• [Your assignment] From the data below, repeat exactly the lines from the line with "decodedAs (host 0x012CA5C3)" to the line with "in order. -/", both included.

Stored data entries
━━━━━━━━━━
-- ==== Sys2Proof/Tests/Slice0.lean ====
section
/-! SUPPORT. Tests. Expected results come from spec/95_test_vectors.md (named in each comment) or are worked out by hand
from the rules. First what each check refuses, then the decoder, then single operations, then for each statement a state
and operands that meet its hypotheses. -/

namespace Sys2Proof.Machine.Test

/-! ### States -/

/-- After reset, with the parameter set EX. -/
def bare : State := { State.reset with cfg := Cfg.synthetic, ctrl := Ctrl.atReset Cfg.synthetic }

/-- The start of the vectors of spec/95_test_vectors.md §3, at cycle 1000, after a field of 312 lines. -/
def ex : State :=
  { bare with
    ctrl := ⟨true, true, false, false⟩, prof0 := ⟨0, 30, 20, 600, false⟩,
    cnt := { bare.cnt with lastCount := 312 },
    arb := { bare.arb with ready := true, mode := .quad }, dev := { bare.dev with mode := .quad },
    sched := { bare.sched with clock := 1000 } }

/-- `s` at line `n` in a zone; the device and FM_MODE are in dual mode where the zone is. -/
def inZone (z : Zone) (n : BitVec 16) (s : State) : State :=
  { s with
    cnt := { s.cnt with line := n },
    loe := { s.loe with zone := z, busy := zoneBusy z, lastLine := 292, rw := 105, stride := 105, pixDiv := 7, wHoff := 600,
                        hstart := 600 },
    arb := { s.arb with mode := if z = .modeswitch ∨ z = .active then .dual else s.arb.mode },
    dev := { s.dev with mode := if z = .modeswitch ∨ z = .active then .dual else s.dev.mode } }

/-- `s` with a row on the wires: its stream runs from cycle 500 to 3440. -/
def rowOn (s : State) : State :=
  { s with
    loe := { s.loe with streaming := true },
    sched := { s.sched with pixDue := 500, endDue := 3440 },
    trace := { s.trace with
      rows := [⟨30, true, 0, [], 0⟩], frames := [⟨.dread 0 105, 0, 3440, 7, 500⟩] } }

/-- `s` on internal sync, at generator line `line` of a standard. -/
def onGen (std : Std) (line : BitVec 10) (s : State) : State :=
  { s with
    vstat := { s.vstat with srcExt := false, std := std },
    gen := { s.gen with running := true, std := std, line := line },
    ports := { s.ports with syncOe := true } }

/-- `s` on the comparator path with its last accepted edge at `t`. -/
def onCmp (t : Nat) (s : State) : State :=
  { s with ctrl := { s.ctrl with syncMode := true }, det := { s.det with capValid := true, capLast := t } }

/-- `s` at a cycle. -/
def atCycle (t : Nat) (s : State) : State := { s with sched := { s.sched with clock := t } }

/-- `s` with a command of a kind in progress, at FM_ADDR 0x69 with FM_LEN 3, issued as draw 7 to a device in quad mode. -/
def inXfer (k : XferKind) (s : State) : State :=
  { s with
    arb := { s.arb with xfer := true, kind := k, fmAddr := 0x69, fmLen := 3, buf := [(0, 0xAA), (1, 0x55), (2, 0x0F)] },
    sched := { s.sched with xferDue := 1028, xferDraw := 7, xferMode := .quad, draws := 8 } }

/-- `s` with transaction parameters. -/
def params (a : FmAddr) (n : BitVec 9) (s : State) : State :=
  { s with arb := { s.arb with fmAddr := a, fmLen := n } }

/-- EX with a csync filter of 100 cycles (V-EXT-11) and every P_HSTART_COMP at 2^17. -/
def extended : StatedParams := { StatedParams.default with extMinDelta := 100, hstartComp := List.replicate 8 131072 }

/-- A state with the parameters `extended`. -/
def wide (s : State) : State := { s with cfg := Cfg.make OpenParams.synthetic extended OpenParams.synthetic_ok (by decide) }

/-- What an operation leaves, if it completes. -/
def next? (i : Instr) (s : State) : Option State :=
  match exec i s with
  | .next t => some t
  | _ => none

/-- One part of what an operation leaves. -/
def see {α : Type} (f : State → α) (i : Instr) (s : State) : Option α := (next? i s).map f

/-- INT_PEND after an operation. -/
def pendAfter (i : Instr) (s : State) : Option (BitVec 10) := see (fun t => t.irq.pend) i s

/-- What a host read returns. -/
def readBack (i : Instr) (s : State) : Option Word := see (fun t => t.ports.hRdata) i s

/-! ### What each check of R11 refuses -/

theorem test_params_ok : OpenParams.synthetic.ok = true ∧ StatedParams.default.ok = true := by decide

theorem test_params_short_window : { OpenParams.synthetic with shortMin := 1991 }.ok = false := by decide

theorem test_params_long_window : { OpenParams.synthetic with longMin := 3981 }.ok = false := by decide

theorem test_params_windows_overlap : { OpenParams.synthetic with shortMax := 3700 }.ok = false := by decide

theorem test_params_same_patterns : { OpenParams.synthetic with patNtsc := 0xFF00 }.ok = false := by decide

theorem test_params_csync_both : { OpenParams.synthetic with csyncEdge := .both }.ok = false := by decide

theorem test_params_vsync_both : { OpenParams.synthetic with vsyncEdge := .both }.ok = false ∧
    { OpenParams.synthetic with cmpEdge := .both }.ok = true := by decide

theorem test_params_no_width : { OpenParams.synthetic with xsizes := [] }.ok = false := by decide

theorem test_params_nine_widths : { OpenParams.synthetic with xsizes := List.replicate 9 (4, 1) }.ok = false := by decide

theorem test_params_width_multiple : { OpenParams.synthetic with xsizes := [(422, 7)] }.ok = false := by decide

theorem test_params_width_bounds :
    { OpenParams.synthetic with xsizes := [(0, 7)] }.ok = false ∧
    { OpenParams.synthetic with xsizes := [(262144, 7)] }.ok = false ∧
    { OpenParams.synthetic with xsizes := [(262140, 7)] }.ok = true := by decide

theorem test_params_divider : { OpenParams.synthetic with xsizes := [(420, 0)] }.ok = false := by decide

theorem test_params_memory_size :
    { OpenParams.synthetic with fmBytes := 0 }.ok = false ∧
    { OpenParams.synthetic with fmBytes := 16777217 }.ok = false ∧
    { OpenParams.synthetic with fmBytes := 16777216 }.ok = true := by decide

theorem test_params_buffer_depth :
    { StatedParams.default with bufDepth := 0 }.ok = false ∧ { StatedParams.default with bufDepth := 257 }.ok = false := by
  decide

/-! ### What well-formedness refuses -/

theorem test_wf_qwrite : (Instr.qwrite 0 (List.replicate 257 0)).wf = false ∧
    (Instr.qwrite 0 (List.replicate 256 0)).wf = true := by decide +kernel

theorem test_wf_qread : (Instr.qread 0 257).wf = false ∧ (Instr.qread 0 256).wf = true := by decide

theorem test_wf_dread : (Instr.dread 0 65536).wf = false ∧ (Instr.dread 0 65535).wf = true := by decide

theorem test_inputs_one_access_per_cycle : inputsWf [⟨5, .host 0⟩, ⟨5, .host 1⟩] = false ∧
    inputsWf [⟨5, .host 0⟩, ⟨5, .rst⟩, ⟨6, .host 1⟩] = true := by decide

theorem test_inputs_in_order : inputsWf [⟨6, .rst⟩, ⟨5, .rst⟩] = false := by decide

/-! ### Decoding, words written out from spec/30_encoding.md -/

/-- The operation a word decodes to, with the command bytes of R136. -/
def decodedAs (f : Fetch) : Option Instr :=
  match decode CmdBytes.default f with
  | .ok i => some i
  | .error _ => none

/-- A HOSTREG access word `rw[24]`, `addr[23:16]`, `data[15:0]` (R120). -/
def host (word : BitVec 32) : Fetch := ⟨.hostreg, word, []⟩

/-- The read access of every register of R122. -/
theorem test_decode_reads :
    decodedAs (host 0x00000000) = some .rdCtrl ∧
    decodedAs (host 0x00010000) = some .rdVstat ∧
    decodedAs (host 0x00020000) = some .rdVstatSet ∧
    decodedAs (host 0x00030000) = some .rdVstatClr ∧
    decodedAs (host 0x00040000) = some .rdLine ∧
    decodedAs (host 0x00050000) = some .rdLastCount ∧
    decodedAs (host 0x00060000) = some .rdField ∧
    decodedAs (host 0x00070000) = some .rdElapsed ∧
    decodedAs (host 0x00080000) = some .rdIntPend ∧
    decodedAs (host 0x00090000) = some .rdIntEn ∧
    decodedAs (host 0x000A0000) = some .rdFmAddrLo ∧
    decodedAs (host 0x000B0000) = some .rdFmAddrHi ∧
    decodedAs (host 0x000C0000) = some .rdFmLen ∧
    decodedAs (host 0x000D0000) = some .rdFmCmd ∧
    decodedAs (host 0x000E0000) = some .rdFmStat ∧
    decodedAs (host 0x000F0000) = some .rdFmWdata ∧
    decodedAs (host 0x00100000) = some .rdFmBufptr ∧
    decodedAs (host 0x00110000) = some .rdFmRdata ∧
    decodedAs (host 0x00120000) = some .rdOutResW ∧
    decodedAs (host 0x00130000) = some .rdOutResH ∧
    decodedAs (host 0x00140000) = some .rdDbgSr ∧
    decodedAs (host 0x00150000) = some .rdDbgSrcnt ∧
    decodedAs (host 0x00160000) = some .rdDbgLastline ∧
    decodedAs (host 0x00170000) = some .rdDbgAddrLo ∧
    decodedAs (host 0x00180000) = some .rdDbgAddrHi ∧
    decodedAs (host 0x00200000) = some .rdP0Hsize ∧
    decodedAs (host 0x00210000) = some .rdP0Top ∧
    decodedAs (host 0x00220000) = some .rdP0Bot ∧
    decodedAs (host 0x00230000) = some .rdP0Hoff ∧
    decodedAs (host 0x00240000) = some .rdP0Scan ∧
    decodedAs (host 0x00280000) = some .rdP1Hsize ∧
    decodedAs (host 0x00290000) = some .rdP1Top ∧
    decodedAs (host 0x002A0000) = some .rdP1Bot ∧
    decodedAs (host 0x002B0000) = some .rdP1Hoff ∧
    decodedAs (host 0x002C0000) = some .rdP1Scan := by
  decide

/-- The write access of every register of R122. -/
theorem test_decode_writes :
    decodedAs (host 0x0100A5C3) = some (.wrCtrl 0xA5C3) ∧
    decodedAs (host 0x0101A5C3) = some (.wrVstat 0xA5C3) ∧
    decodedAs (host 0x0102A5C3) = some (.wrVstatSet 0xA5C3) ∧
    decodedAs (host 0x0103A5C3) = some (.wrVstatClr 0xA5C3) ∧
    decodedAs (host 0x0104A5C3) = some (.wrLine 0xA5C3) ∧
    decodedAs (host 0x0105A5C3) = some (.wrLastCount 0xA5C3) ∧
    decodedAs (host 0x0106A5C3) = some (.wrField 0xA5C3) ∧
    decodedAs (host 0x0107A5C3) = some (.wrElapsed 0xA5C3) ∧
    decodedAs (host 0x0108A5C3) = some (.wrIntPend 0xA5C3) ∧
    decodedAs (host 0x0109A5C3) = some (.wrIntEn 0xA5C3) ∧
    decodedAs (host 0x010AA5C3) = some (.wrFmAddrLo 0xA5C3) ∧
    decodedAs (host 0x010BA5C3) = some (.wrFmAddrHi 0xA5C3) ∧
    decodedAs (host 0x010CA5C3) = some (.wrFmLen 0xA5C3) ∧
    decodedAs (host 0x010DA5C3) = some (.wrFmCmd 0xA5C3) ∧
    decodedAs (host 0x010EA5C3) = some (.wrFmStat 0xA5C3) ∧
    decodedAs (host 0x010FA5C3) = some (.wrFmWdata 0xA5C3) ∧
    decodedAs (host 0x0110A5C3) = some (.wrFmBufptr 0xA5C3) ∧
    decodedAs (host 0x0111A5C3) = some (.wrFmRdata 0xA5C3) ∧
    decodedAs (host 0x0112A5C3) = some (.wrOutResW 0xA5C3) ∧
    decodedAs (host 0x0113A5C3) = some (.wrOutResH 0xA5C3) ∧
    decodedAs (host 0x0114A5C3) = some (.wrDbgSr 0xA5C3) ∧
    decodedAs (host 0x0115A5C3) = some (.wrDbgSrcnt 0xA5C3) ∧
    decodedAs (host 0x0116A5C3) = some (.wrDbgLastline 0xA5C3) ∧
    decodedAs (host 0x0117A5C3) = some (.wrDbgAddrLo 0xA5C3) ∧
    decodedAs (host 0x0118A5C3) = some (.wrDbgAddrHi 0xA5C3) ∧
    decodedAs (host 0x0120A5C3) = some (.wrP0Hsize 0xA5C3) ∧
    decodedAs (host 0x0121A5C3) = some (.wrP0Top 0xA5C3) ∧
    decodedAs (host 0x0122A5C3) = some (.wrP0Bot 0xA5C3) ∧
    decodedAs (host 0x0123A5C3) = some (.wrP0Hoff 0xA5C3) ∧
    decodedAs (host 0x0124A5C3) = some (.wrP0Scan 0xA5C3) ∧
    decodedAs (host 0x0128A5C3) = some (.wrP1Hsize 0xA5C3) ∧
    decodedAs (host 0x0129A5C3) = some (.wrP1Top 0xA5C3) ∧
    decodedAs (host 0x012AA5C3) = some (.wrP1Bot 0xA5C3) ∧
    decodedAs (host 0x012BA5C3) = some (.wrP1Hoff 0xA5C3) ∧
    decodedAs (host 0x012CA5C3) = some (.wrP1Scan 0xA5C3) := by
  decide
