-- ==== Sys2Proof/Word.lean ====
section
/-! DEFINITION. The decimal word, its three digits, the decimal digit, and the ten-word opcode buffer
(spec/00_scope.md R7, R9; spec/10_state.md R35). -/

namespace Sys2Proof

/-- A word: an integer 0 to 999 (00_scope.md R7, R12). Also an address, since addresses are 0 to 999 (20_memory.md R50). -/
abbrev Word := Fin 1000

/-- One decimal digit 0 to 9 (00_scope.md R9). -/
abbrev Digit := Fin 10

/-- `H(w) = w div 100`, the hundreds digit (00_scope.md R9). -/
def Word.hundreds (w : Word) : Digit := ⟨w.val / 100, by omega⟩

/-- `T(w) = (w div 10) mod 10`, the tens digit (00_scope.md R9). -/
def Word.tens (w : Word) : Digit := ⟨w.val / 10 % 10, by omega⟩

/-- `U(w) = w mod 10`, the units digit (00_scope.md R9). -/
def Word.units (w : Word) : Digit := ⟨w.val % 10, by omega⟩

/-- The word `100*h + 10*t + u` (00_scope.md R9). -/
def Word.ofDigits (h t u : Digit) : Word := ⟨100 * h.val + 10 * t.val + u.val, by omega⟩

/-- `n mod 1000` as a word: the one place where an exact result is narrowed (00_scope.md R9). -/
def Word.wrap (n : Nat) : Word := ⟨n % 1000, Nat.mod_lt n (by decide)⟩

/-- The opcode buffer `BUF[0..9]` (10_state.md R35). -/
structure Buffer where
  w0 : Word
  w1 : Word
  w2 : Word
  w3 : Word
  w4 : Word
  w5 : Word
  w6 : Word
  w7 : Word
  w8 : Word
  w9 : Word
  deriving DecidableEq, Repr

/-- `BUF[k]` (00_scope.md R10). -/
def Buffer.word (b : Buffer) (k : Digit) : Word :=
  match k with
  | 0 => b.w0
  | 1 => b.w1
  | 2 => b.w2
  | 3 => b.w3
  | 4 => b.w4
  | 5 => b.w5
  | 6 => b.w6
  | 7 => b.w7
  | 8 => b.w8
  | 9 => b.w9

/-- The ten words of the buffer in order. -/
def Buffer.words (b : Buffer) : List Word :=
  [b.w0, b.w1, b.w2, b.w3, b.w4, b.w5, b.w6, b.w7, b.w8, b.w9]

end Sys2Proof
end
━━━━━━━━━━
• [Expected answer]
    decodedAs (host 0x012CA5C3) = some (.wrP1Scan 0xA5C3) := by
  decide
-- ==== Sys2Proof/Word.lean ====
section
/-! DEFINITION. The decimal word, its three digits, the decimal digit, and the ten-word opcode buffer
(spec/00_scope.md R7, R9; spec/10_state.md R35). -/

namespace Sys2Proof

/-- A word: an integer 0 to 999 (00_scope.md R7, R12). Also an address, since addresses are 0 to 999 (20_memory.md R50). -/
abbrev Word := Fin 1000

/-- One decimal digit 0 to 9 (00_scope.md R9). -/
abbrev Digit := Fin 10

/-- `H(w) = w div 100`, the hundreds digit (00_scope.md R9). -/
def Word.hundreds (w : Word) : Digit := ⟨w.val / 100, by omega⟩

/-- `T(w) = (w div 10) mod 10`, the tens digit (00_scope.md R9). -/
def Word.tens (w : Word) : Digit := ⟨w.val / 10 % 10, by omega⟩

/-- `U(w) = w mod 10`, the units digit (00_scope.md R9). -/
def Word.units (w : Word) : Digit := ⟨w.val % 10, by omega⟩

/-- The word `100*h + 10*t + u` (00_scope.md R9). -/
def Word.ofDigits (h t u : Digit) : Word := ⟨100 * h.val + 10 * t.val + u.val, by omega⟩

/-- `n mod 1000` as a word: the one place where an exact result is narrowed (00_scope.md R9). -/
def Word.wrap (n : Nat) : Word := ⟨n % 1000, Nat.mod_lt n (by decide)⟩

/-- The opcode buffer `BUF[0..9]` (10_state.md R35). -/
structure Buffer where
  w0 : Word
  w1 : Word
  w2 : Word
  w3 : Word
  w4 : Word
  w5 : Word
  w6 : Word
  w7 : Word
  w8 : Word
  w9 : Word
  deriving DecidableEq, Repr

/-- `BUF[k]` (00_scope.md R10). -/
def Buffer.word (b : Buffer) (k : Digit) : Word :=
  match k with
  | 0 => b.w0
  | 1 => b.w1
  | 2 => b.w2
  | 3 => b.w3
  | 4 => b.w4
  | 5 => b.w5
  | 6 => b.w6
  | 7 => b.w7
  | 8 => b.w8
  | 9 => b.w9

/-- The ten words of the buffer in order. -/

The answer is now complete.